Transition metal oxo complex

a) Doubly bridging and b) terminal oxo ligands.

In coordination chemistry, an oxo ligand is an oxygen atom bound only to one or more metal centers. These ligands can exist as terminal or (most commonly) as bridging atom (Fig. 1). Oxo ligands stabilize high oxidation states of a metal.[1]

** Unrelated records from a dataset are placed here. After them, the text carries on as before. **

-- ==== Sys2Proof/Laws/GrowsCommands.lean ====
section
/-!
SUPPORT. What every operation keeps (Laws/Grows.lean), shown of sessions and the commands of the hosts: one lemma per
operation of the model, named after it.
-/

set_option linter.unusedTactic false
set_option linter.unreachableTactic false
set_option maxRecDepth 4000

namespace Sys2Proof.Machine

/-! ## Session -/

/-- What follows a reply keeps these things. -/
structure GrowsA (s0 : State) (r : Reply) : Prop where
  keep : ∀ u, Grows s0 u → Grows s0 (r.after u)

theorem of_growsA (s0 : State) (n : Nat) : GrowsA s0 (Reply.of n) := ⟨fun _ h => h⟩

theorem ok_growsA (s0 : State) (l : List Byte) : GrowsA s0 (Reply.ok l) := ⟨fun _ h => h⟩

theorem later_growsA (s0 : State) (n : Nat) : GrowsA s0 (Reply.later n) := ⟨fun _ h => h⟩

theorem Grows.id {s0 u : State} (h : Grows s0 u) : Grows s0 (id u) := h

theorem Grows.iteA {α : Type} {s0 : State} {c : Prop} [Decidable c] {a b : α × Reply} (ha : GrowsA s0 a.2)
    (hb : GrowsA s0 b.2) : GrowsA s0 (if c then a else b).2 := by
  split
  · exact ha
  · exact hb

theorem Grows.iteR {s0 : State} {c : Prop} [Decidable c] {a b : Reply} (ha : GrowsA s0 a)
    (hb : GrowsA s0 b) : GrowsA s0 (if c then a else b) := by
  split
  · exact ha
  · exact hb

theorem sendReply_grows {s0 : State} (s : State) (hd : Hdr) (bytes : List Byte) (h : Grows s0 s) :
    Grows s0 (State.sendReply s hd bytes) := by
  unfold State.sendReply
  try dsimp only
  repeat' first
    | intro _
    | with_reducible assumption
    | with_reducible apply sendUdp_grows
    | with_reducible refine Grows.iteP ?_ ?_
    | dsimp only

theorem quick_grows {s0 : State} (s : State) (hd : Hdr) (op : Nat) (status : Nat) (key : Option (List Byte)) (params : List Byte) (h : Grows s0 s) :
    Grows s0 (State.quick s hd op status key params) := by
  unfold State.quick
  try dsimp only
  repeat' first
    | with_reducible assumption
    | with_reducible apply sendReply_grows
    | with_reducible apply tickFree_grows
    | fail_if_no_progress with_reducible apply Grows.mk'
    | split
    | dsimp only

theorem deny_grows {s0 : State} (s : State) (hd : Hdr) (op : Nat) (status : Nat) (key : Option (List Byte)) (h : Grows s0 s) :
    Grows s0 (State.deny s hd op status key) := by
  unfold State.deny
  try dsimp only
  repeat' first
    | with_reducible assumption
    | with_reducible apply quick_grows
    | with_reducible apply raise_grows
    | with_reducible apply satF_grows
    | fail_if_no_progress with_reducible apply Grows.mk'
    | with_reducible refine Grows.ite ?_ ?_
    | with_reducible refine Grows.iteP ?_ ?_
    | split
    | dsimp only

theorem mapSession_grows {s0 : State} (s : State) (id : Nat) (f : Session → Session) (h : Grows s0 s) :
    Grows s0 (State.mapSession s id f) := by
  unfold State.mapSession
  try dsimp only
  repeat' first
    | intro _
    | with_reducible assumption
    | fail_if_no_progress with_reducible apply Grows.mk'
    | with_reducible refine Grows.ite ?_ ?_
    | split
    | dsimp only

theorem showSessions_grows {s0 : State} (s : State) (h : Grows s0 s) : Grows s0 (State.showSessions s) := by
  unfold State.showSessions
  try dsimp only
  repeat' first
    | with_reducible assumption
    | with_reducible apply setF_grows
    | dsimp only

theorem closeSession_grows {s0 : State} (s : State) (id : Nat) (h : Grows s0 s) :
    Grows s0 (State.closeSession s id) := by
  unfold State.closeSession
  try dsimp only
  repeat' first
    | intro _
    | with_reducible assumption
    | with_reducible apply showSessions_grows
    | fail_if_no_progress with_reducible apply Grows.mk'
    | with_reducible refine Grows.iteP ?_ ?_
    | dsimp only

theorem execSessionTimeout_grows (session : BitVec 16) (s : State) : GrowsO s (execSessionTimeout session s) := by
  unfold execSessionTimeout
  try dsimp only
  try refine GrowsO.next ?_
  repeat' first
    | refine GrowsO.next ?_
    | intro _
    | with_reducible assumption
    | with_reducible exact Grows.refl _
    | with_reducible apply closeSession_grows
    | fail_if_no_progress with_reducible apply Grows.mk'
    | with_reducible refine Grows.iteP ?_ ?_
    | dsimp only

theorem reply_grows {s0 : State} (s : State) (hd : Hdr) (op : Nat) (status : Nat) (course : Int) (params : List Byte) (h : Grows s0 s) :
    Grows s0 (State.reply s hd op status course params) := by
  unfold State.reply
  try dsimp only
  repeat' first
    | intro _
    | with_reducible assumption
    | with_reducible apply mapSession_grows
    | with_reducible apply sendReply_grows
    | fail_if_no_progress with_reducible apply Grows.mk'
    | with_reducible refine Grows.ite ?_ ?_
    | with_reducible refine Grows.iteP ?_ ?_
    | split
    | dsimp only

theorem setUnit_grows {s0 : State} (s : State) (hd : Hdr) (unit : Nat) (h : Grows s0 s) :
    Grows s0 (State.setUnit s hd unit) := by
  unfold State.setUnit
  try dsimp only
  repeat' first
    | intro _
    | with_reducible assumption
    | with_reducible apply mapSession_grows
    | fail_if_no_progress with_reducible apply Grows.mk'
    | with_reducible refine Grows.ite ?_ ?_
    | with_reducible refine Grows.iteP ?_ ?_
    | split
    | dsimp only

theorem replyDone_grows {s0 : State} (s : State) (hd : Hdr) (op : Nat) (h : Grows s0 s) :
    Grows s0 (State.replyDone s hd op) := by
  unfold State.replyDone
  try dsimp only
  repeat' first
    | intro _
    | with_reducible assumption
    | with_reducible apply reply_grows
    | fail_if_no_progress with_reducible apply Grows.mk'
    | with_reducible refine Grows.iteP ?_ ?_
    | split
    | dsimp only

theorem answer_grows {s0 : State} (s : State) (hd : Hdr) (op : Nat) (r : Reply) (hr : GrowsA s0 r) (h : Grows s0 s) :
    Grows s0 (s.answer hd op r) := by
  unfold State.answer
  exact Grows.ite (replyDone_grows _ _ _ (setUnit_grows _ _ _ h)) (hr.keep _ (reply_grows _ _ _ _ _ _ h))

Oxo ligands are pervasive, comprising the great majority of the Earth's crust. This article concerns a subset of oxides, molecular derivatives. They are also found in several metalloenzymes, e.g. in the molybdenum cofactor and in many iron-containing enzymes. One of the earliest synthetic compounds to incorporate an oxo ligand is sodium ferrate (Na2FeO4) circa 1702.[2]

Reactivity

Olation and acid-base reactions

Common reactions affected by metal-oxo compounds is olation, the condensation process that converts low molecular weight oxides to polymeric materials, including minerals. Olation often begins with the deprotonation of a metal-hydroxo complex.

Oxygen-atom transfer

Oxygen-atom transfer is common reaction of particular interest in organic chemistry and biochemistry.[3] Some metal-oxos are capable of transferring their oxo ligand to organic substrates. One such example of this type of reactivity is from and enzyme super-family Molybdenum oxotransferase.

Hydrogen Atom Abstraction

Transition metal-oxo's are also capable of abstracting strong C–H, N–H, and O–H bonds. Cytochrome P450 contains a high-valent iron-oxo which is capable of abstracting hydrogen atoms from strong C–H bonds.[4]

Molecular oxides

Some of the longest known and most widely used oxo compounds are oxidizing agents such as potassium permanganate (KMnO4) and osmium tetroxide (OsO4).[5] Compounds such as these are widely used for converting alkenes to vicinal diols and alcohols to ketones or carboxylic acids.[1] More selective or gentler oxidizing reagents include pyridinium chlorochromate (PCC) and pyridinium dichromate (PDC).[1] Metal oxo species are capable of catalytic, including asymmetric oxidations of various types. Some metal-oxo complexes promote C-H bond activation, converting hydrocarbons to alcohols.[6]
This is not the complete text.